(Beginning of Information shown)

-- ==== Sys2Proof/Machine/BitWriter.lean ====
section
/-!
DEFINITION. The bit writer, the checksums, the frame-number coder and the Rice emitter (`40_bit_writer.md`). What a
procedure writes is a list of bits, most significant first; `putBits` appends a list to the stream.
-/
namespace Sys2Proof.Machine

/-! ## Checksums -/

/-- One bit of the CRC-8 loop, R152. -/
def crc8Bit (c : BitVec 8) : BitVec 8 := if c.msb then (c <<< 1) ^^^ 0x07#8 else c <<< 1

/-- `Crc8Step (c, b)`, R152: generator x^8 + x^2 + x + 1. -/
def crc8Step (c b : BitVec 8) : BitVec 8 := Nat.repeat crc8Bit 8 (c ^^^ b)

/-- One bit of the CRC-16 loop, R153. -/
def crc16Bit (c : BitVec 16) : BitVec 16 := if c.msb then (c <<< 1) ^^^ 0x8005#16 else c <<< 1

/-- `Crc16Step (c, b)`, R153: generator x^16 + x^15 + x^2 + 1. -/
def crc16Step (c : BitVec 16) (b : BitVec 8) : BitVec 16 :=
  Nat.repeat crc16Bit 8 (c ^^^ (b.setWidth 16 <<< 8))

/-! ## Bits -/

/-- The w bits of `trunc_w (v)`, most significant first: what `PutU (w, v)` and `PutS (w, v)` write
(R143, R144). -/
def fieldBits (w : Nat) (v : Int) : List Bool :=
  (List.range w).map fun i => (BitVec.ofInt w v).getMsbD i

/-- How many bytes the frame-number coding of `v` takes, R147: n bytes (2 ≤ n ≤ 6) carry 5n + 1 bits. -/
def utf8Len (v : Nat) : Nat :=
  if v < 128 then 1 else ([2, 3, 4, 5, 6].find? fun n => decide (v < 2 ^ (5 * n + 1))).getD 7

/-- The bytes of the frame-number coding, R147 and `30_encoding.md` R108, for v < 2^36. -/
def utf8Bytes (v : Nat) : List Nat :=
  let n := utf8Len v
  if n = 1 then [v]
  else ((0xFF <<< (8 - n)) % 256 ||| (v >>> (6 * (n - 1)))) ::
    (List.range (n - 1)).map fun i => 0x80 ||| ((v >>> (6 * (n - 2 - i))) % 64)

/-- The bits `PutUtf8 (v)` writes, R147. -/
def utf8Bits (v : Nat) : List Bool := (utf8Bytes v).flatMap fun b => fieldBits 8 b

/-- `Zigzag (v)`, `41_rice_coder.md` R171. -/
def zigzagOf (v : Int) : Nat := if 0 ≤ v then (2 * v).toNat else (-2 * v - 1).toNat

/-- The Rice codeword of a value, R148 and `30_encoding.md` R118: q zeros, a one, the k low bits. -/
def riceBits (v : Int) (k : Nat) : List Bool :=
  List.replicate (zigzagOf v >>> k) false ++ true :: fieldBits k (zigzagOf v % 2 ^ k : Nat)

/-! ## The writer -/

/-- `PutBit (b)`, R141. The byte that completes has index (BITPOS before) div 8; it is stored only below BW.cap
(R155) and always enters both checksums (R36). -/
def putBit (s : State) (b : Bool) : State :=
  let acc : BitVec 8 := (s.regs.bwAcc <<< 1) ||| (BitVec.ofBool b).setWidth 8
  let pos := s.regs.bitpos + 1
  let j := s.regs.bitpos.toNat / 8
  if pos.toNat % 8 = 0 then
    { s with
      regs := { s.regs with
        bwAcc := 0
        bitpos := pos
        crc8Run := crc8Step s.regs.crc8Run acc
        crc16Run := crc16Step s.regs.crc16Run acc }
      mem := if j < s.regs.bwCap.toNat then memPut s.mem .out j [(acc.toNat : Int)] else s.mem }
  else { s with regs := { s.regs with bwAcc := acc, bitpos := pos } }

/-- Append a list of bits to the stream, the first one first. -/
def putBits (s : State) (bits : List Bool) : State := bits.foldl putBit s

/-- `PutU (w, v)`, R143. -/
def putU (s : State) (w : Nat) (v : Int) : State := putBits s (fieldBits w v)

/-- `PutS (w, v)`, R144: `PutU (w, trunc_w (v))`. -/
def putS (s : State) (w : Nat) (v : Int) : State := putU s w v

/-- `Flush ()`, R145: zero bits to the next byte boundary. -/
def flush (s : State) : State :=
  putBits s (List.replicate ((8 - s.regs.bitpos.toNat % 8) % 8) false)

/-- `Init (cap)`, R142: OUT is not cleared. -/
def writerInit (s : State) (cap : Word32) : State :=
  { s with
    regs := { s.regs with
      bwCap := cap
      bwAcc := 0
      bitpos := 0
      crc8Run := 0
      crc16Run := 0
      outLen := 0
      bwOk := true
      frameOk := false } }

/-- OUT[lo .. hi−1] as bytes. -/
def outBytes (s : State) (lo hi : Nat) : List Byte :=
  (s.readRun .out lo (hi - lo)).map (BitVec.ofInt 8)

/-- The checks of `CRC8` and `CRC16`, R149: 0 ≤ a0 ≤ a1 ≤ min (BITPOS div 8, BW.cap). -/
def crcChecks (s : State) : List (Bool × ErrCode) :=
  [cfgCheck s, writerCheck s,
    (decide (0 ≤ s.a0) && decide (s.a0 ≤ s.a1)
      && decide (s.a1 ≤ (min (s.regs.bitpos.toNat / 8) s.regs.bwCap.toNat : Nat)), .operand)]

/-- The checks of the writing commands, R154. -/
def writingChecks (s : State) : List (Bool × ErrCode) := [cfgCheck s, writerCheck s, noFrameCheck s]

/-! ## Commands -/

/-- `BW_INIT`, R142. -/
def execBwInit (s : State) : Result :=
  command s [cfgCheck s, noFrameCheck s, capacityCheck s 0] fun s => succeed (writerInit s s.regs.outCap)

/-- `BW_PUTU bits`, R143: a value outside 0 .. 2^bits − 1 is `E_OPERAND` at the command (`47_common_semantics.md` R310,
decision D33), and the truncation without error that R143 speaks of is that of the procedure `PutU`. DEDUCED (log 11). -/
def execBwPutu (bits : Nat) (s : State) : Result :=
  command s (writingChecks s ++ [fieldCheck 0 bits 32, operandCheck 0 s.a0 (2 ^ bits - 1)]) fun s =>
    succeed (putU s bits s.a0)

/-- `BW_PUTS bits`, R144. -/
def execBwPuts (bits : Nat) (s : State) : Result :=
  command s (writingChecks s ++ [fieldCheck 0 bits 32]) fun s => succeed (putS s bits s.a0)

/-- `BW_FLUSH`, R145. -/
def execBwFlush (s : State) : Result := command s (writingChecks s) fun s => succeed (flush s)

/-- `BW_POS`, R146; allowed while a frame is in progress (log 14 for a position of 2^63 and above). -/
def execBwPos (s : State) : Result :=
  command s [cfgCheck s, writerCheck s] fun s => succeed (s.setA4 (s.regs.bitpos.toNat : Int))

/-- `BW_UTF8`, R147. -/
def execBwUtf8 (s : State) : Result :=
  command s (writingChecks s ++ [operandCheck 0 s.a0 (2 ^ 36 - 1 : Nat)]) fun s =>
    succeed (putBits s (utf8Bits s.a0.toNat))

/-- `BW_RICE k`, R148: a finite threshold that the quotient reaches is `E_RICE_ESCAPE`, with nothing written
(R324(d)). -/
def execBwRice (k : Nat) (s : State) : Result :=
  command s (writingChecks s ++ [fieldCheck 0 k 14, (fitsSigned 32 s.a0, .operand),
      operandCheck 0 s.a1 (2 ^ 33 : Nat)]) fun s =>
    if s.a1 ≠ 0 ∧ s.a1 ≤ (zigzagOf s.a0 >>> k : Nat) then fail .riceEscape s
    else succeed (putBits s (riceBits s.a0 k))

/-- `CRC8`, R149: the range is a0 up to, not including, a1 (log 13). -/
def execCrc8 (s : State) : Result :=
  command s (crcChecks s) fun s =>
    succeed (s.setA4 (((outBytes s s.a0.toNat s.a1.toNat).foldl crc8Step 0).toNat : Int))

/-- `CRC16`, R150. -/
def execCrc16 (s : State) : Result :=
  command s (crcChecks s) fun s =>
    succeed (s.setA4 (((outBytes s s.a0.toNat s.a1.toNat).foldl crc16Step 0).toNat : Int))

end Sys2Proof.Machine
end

(End of Information shown)
(Beginning of Information shown)

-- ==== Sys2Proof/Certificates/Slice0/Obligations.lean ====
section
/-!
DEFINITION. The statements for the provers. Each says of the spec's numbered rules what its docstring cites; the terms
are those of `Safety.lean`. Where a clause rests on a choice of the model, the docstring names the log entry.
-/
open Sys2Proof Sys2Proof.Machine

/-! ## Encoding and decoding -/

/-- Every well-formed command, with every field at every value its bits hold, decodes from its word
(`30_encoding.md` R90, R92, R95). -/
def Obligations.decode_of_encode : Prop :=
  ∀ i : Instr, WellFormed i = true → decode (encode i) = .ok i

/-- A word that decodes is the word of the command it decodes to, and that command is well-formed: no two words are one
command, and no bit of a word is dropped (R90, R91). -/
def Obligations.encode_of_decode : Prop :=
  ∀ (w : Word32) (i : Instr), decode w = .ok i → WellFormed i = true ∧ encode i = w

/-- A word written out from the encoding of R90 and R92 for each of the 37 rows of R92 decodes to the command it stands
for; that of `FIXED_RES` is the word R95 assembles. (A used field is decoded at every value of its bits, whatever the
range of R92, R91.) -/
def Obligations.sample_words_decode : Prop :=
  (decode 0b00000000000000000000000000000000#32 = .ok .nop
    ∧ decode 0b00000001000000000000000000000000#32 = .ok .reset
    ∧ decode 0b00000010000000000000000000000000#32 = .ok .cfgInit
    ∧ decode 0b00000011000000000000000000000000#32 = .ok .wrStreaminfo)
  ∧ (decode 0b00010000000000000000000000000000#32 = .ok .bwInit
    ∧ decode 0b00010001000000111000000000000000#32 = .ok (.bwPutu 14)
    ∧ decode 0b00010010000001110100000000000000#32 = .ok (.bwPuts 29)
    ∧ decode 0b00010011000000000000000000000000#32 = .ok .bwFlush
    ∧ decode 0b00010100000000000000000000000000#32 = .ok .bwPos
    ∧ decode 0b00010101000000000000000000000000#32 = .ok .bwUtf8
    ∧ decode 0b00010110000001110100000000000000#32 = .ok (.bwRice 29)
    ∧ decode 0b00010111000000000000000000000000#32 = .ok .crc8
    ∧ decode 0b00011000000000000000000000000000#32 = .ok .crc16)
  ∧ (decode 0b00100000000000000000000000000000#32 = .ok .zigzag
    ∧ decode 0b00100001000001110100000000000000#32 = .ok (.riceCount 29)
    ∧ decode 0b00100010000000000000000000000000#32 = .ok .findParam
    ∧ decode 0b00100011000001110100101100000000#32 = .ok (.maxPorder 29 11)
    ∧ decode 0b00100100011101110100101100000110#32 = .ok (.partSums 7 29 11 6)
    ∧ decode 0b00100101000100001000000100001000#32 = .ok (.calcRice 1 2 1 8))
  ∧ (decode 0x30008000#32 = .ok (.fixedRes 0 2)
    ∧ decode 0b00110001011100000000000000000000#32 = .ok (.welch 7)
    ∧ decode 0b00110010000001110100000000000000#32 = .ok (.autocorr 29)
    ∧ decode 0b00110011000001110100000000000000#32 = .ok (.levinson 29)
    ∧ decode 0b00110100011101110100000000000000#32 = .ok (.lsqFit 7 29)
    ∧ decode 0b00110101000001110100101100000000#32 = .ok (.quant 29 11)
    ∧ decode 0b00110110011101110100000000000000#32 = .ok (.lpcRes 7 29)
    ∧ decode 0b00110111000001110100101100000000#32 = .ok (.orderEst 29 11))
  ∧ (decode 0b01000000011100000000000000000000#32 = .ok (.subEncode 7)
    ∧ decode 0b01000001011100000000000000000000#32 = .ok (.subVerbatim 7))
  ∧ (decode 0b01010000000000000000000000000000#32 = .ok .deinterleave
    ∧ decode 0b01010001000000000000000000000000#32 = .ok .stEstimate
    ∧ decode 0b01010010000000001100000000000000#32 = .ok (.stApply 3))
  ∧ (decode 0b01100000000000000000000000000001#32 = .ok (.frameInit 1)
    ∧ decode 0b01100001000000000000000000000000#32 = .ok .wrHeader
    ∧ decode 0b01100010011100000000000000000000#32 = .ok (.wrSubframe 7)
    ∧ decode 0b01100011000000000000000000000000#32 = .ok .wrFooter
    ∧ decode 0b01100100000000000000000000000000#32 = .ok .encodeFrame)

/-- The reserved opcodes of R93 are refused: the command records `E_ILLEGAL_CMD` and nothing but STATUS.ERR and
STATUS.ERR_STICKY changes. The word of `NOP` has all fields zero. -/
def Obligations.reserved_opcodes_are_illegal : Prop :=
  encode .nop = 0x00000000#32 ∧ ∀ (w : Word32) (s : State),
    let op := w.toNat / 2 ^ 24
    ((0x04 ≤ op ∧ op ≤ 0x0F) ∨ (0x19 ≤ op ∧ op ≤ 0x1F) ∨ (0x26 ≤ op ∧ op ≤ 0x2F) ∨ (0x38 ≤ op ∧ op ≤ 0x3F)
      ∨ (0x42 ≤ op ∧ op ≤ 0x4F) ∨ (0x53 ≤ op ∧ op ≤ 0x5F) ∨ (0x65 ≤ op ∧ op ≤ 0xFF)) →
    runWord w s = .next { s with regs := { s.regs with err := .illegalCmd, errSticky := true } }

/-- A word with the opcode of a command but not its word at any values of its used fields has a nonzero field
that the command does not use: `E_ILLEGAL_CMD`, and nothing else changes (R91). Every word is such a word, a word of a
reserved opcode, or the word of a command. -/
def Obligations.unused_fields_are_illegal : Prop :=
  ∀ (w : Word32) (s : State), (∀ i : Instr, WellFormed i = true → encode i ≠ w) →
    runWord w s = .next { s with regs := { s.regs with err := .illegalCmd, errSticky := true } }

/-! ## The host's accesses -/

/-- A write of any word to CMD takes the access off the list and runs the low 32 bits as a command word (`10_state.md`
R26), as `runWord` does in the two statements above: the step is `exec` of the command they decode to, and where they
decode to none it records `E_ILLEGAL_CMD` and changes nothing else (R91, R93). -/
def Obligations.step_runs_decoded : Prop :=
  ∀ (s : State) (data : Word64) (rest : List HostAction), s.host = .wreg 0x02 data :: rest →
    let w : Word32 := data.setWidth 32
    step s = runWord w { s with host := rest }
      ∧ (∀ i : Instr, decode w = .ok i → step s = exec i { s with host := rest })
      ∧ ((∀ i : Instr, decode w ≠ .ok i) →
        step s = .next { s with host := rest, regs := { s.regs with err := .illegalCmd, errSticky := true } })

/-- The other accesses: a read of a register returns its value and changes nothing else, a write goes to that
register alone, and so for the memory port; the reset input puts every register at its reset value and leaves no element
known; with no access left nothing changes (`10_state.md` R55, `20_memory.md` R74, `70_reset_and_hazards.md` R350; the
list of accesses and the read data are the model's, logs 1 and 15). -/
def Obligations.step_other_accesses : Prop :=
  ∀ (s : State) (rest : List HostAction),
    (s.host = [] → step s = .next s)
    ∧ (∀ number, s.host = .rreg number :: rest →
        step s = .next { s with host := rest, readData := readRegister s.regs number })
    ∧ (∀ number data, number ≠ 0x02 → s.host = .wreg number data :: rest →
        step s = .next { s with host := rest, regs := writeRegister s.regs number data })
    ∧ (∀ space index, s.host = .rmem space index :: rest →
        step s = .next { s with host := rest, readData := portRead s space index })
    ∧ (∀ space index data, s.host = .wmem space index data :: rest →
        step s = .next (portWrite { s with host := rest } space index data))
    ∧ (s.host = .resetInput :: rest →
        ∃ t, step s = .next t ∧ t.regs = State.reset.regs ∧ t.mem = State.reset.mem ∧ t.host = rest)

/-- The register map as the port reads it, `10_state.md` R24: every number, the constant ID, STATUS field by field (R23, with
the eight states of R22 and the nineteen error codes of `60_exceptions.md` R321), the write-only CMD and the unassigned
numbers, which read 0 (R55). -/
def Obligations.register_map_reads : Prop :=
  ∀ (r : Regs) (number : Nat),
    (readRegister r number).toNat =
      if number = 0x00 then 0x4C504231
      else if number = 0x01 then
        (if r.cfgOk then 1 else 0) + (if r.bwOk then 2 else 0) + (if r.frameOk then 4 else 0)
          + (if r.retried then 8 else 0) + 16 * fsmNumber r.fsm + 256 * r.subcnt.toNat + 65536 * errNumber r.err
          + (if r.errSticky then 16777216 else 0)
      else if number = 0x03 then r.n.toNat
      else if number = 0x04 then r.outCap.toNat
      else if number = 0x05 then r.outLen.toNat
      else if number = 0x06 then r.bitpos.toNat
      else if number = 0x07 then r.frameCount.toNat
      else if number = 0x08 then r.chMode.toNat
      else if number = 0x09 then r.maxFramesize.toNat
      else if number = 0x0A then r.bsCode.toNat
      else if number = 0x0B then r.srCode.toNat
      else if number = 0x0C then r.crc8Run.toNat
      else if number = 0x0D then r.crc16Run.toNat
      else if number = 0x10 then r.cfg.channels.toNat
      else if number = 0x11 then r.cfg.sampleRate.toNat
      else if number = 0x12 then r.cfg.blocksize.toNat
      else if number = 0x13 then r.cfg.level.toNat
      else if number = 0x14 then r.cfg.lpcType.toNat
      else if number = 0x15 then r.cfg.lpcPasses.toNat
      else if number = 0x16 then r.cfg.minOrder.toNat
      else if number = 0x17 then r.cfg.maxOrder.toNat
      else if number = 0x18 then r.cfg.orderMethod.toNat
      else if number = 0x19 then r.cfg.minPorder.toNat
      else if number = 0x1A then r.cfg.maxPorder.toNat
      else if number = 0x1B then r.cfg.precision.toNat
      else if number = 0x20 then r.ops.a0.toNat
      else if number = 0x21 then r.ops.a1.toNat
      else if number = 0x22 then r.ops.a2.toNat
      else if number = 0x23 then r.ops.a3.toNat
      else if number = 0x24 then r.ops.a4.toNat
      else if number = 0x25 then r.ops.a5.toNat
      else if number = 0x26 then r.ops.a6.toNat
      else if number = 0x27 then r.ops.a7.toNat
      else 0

(End of Information shown)
(Beginning of Information shown)

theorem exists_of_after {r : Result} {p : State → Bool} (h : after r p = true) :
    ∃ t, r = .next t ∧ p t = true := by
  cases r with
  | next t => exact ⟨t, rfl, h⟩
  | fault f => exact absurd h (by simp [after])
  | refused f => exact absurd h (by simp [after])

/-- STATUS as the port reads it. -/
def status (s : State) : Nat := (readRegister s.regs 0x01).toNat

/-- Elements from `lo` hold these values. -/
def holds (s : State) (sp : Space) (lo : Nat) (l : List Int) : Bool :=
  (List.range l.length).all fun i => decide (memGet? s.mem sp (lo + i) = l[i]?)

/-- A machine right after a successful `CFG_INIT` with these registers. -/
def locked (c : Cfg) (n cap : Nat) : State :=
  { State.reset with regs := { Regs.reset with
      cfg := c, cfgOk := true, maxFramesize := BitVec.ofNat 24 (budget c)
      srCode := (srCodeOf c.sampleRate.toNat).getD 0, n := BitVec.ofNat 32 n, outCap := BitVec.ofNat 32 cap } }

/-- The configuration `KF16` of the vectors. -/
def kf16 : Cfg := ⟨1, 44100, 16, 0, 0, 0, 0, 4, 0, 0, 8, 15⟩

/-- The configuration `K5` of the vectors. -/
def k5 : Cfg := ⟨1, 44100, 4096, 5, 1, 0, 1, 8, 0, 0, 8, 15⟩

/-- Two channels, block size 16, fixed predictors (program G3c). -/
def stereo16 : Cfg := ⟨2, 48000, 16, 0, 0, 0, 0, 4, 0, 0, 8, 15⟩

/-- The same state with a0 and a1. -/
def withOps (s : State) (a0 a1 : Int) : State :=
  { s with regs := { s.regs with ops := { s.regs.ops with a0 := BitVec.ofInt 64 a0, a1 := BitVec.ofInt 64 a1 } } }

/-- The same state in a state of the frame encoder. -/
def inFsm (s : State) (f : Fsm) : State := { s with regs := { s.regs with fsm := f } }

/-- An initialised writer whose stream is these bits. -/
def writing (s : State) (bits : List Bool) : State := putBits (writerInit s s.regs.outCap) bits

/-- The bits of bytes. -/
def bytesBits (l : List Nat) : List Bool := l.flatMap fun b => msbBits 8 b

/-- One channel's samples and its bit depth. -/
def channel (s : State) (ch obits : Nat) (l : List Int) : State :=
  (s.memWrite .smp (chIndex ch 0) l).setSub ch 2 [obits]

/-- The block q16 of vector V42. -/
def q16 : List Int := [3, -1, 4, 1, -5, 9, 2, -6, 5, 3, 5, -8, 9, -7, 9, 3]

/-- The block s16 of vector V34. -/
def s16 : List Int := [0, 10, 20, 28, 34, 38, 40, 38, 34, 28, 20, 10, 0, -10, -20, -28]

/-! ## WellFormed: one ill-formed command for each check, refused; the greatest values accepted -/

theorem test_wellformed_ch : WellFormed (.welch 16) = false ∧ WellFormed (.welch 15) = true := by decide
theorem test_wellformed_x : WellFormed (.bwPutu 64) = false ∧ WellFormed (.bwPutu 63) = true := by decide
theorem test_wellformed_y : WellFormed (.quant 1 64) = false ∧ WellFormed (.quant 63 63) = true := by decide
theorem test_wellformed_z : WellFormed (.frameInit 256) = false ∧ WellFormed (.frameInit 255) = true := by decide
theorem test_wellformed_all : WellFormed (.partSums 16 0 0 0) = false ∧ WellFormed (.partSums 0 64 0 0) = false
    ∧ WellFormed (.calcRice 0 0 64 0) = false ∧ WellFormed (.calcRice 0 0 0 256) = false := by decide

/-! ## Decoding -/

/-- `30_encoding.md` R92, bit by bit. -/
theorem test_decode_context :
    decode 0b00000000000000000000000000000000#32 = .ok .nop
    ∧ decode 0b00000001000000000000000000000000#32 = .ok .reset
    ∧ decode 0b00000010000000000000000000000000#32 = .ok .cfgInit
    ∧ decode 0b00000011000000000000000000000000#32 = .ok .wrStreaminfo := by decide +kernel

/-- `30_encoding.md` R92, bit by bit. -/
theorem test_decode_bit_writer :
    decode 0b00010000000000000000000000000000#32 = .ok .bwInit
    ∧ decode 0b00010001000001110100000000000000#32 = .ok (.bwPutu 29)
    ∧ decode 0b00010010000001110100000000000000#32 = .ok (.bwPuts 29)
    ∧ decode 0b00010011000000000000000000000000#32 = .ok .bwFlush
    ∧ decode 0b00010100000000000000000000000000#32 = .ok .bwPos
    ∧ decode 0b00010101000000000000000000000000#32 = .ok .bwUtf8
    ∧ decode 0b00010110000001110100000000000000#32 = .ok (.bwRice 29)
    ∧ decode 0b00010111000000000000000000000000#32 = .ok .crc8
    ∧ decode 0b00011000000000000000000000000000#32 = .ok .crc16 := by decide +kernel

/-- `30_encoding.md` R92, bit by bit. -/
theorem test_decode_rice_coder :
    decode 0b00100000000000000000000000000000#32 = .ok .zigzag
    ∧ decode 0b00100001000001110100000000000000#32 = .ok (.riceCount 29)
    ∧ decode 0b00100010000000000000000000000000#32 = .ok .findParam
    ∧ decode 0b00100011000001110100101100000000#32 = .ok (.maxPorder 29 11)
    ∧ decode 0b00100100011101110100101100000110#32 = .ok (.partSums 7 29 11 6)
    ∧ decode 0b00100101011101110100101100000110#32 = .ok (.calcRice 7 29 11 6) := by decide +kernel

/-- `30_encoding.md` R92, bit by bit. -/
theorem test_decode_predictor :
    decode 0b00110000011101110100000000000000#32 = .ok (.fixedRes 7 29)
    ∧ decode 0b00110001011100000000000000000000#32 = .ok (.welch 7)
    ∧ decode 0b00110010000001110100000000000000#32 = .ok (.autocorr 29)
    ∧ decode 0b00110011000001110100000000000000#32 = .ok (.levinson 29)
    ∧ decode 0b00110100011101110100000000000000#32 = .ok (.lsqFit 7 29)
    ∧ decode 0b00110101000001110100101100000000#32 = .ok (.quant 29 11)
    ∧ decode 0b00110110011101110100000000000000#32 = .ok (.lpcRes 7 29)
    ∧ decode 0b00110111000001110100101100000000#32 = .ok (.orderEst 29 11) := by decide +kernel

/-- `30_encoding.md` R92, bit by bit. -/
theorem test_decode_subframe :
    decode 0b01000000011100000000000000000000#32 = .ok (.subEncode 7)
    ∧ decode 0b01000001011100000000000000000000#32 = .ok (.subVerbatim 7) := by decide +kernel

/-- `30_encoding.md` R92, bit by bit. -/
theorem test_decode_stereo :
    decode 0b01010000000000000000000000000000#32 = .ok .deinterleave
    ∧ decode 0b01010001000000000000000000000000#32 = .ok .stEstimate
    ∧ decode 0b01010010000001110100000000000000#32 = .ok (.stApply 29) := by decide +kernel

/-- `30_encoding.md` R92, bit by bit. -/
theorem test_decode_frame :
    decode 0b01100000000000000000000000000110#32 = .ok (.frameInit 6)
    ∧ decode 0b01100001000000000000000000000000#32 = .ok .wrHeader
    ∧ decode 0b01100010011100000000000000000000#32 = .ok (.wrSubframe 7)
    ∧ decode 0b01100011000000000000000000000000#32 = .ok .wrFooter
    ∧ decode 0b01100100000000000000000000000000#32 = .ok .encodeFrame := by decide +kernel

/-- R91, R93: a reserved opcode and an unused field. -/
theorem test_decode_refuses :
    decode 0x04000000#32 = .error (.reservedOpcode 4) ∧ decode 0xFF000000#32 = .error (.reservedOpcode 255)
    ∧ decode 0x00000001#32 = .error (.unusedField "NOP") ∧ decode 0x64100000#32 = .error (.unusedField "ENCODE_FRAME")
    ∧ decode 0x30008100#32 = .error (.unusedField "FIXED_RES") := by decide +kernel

(End of Information shown)

• Problem:
Within the listing above, give again exactly every line from the line with "def writingChecks (s" through the line with "def execBwPutu (bits", both included, and no other line.

• Result for this exercise:
def writingChecks (s : State) : List (Bool × ErrCode) := [cfgCheck s, writerCheck s, noFrameCheck s]

/-! ## Commands -/

/-- `BW_INIT`, R142. -/
def execBwInit (s : State) : Result :=
  command s [cfgCheck s, noFrameCheck s, capacityCheck s 0] fun s => succeed (writerInit s s.regs.outCap)

/-- `BW_PUTU bits`, R143: a value outside 0 .. 2^bits − 1 is `E_OPERAND` at the command (`47_common_semantics.md` R310,
decision D33), and the truncation without error that R143 speaks of is that of the procedure `PutU`. DEDUCED (log 11). -/
def execBwPutu (bits : Nat) (s : State) : Result :=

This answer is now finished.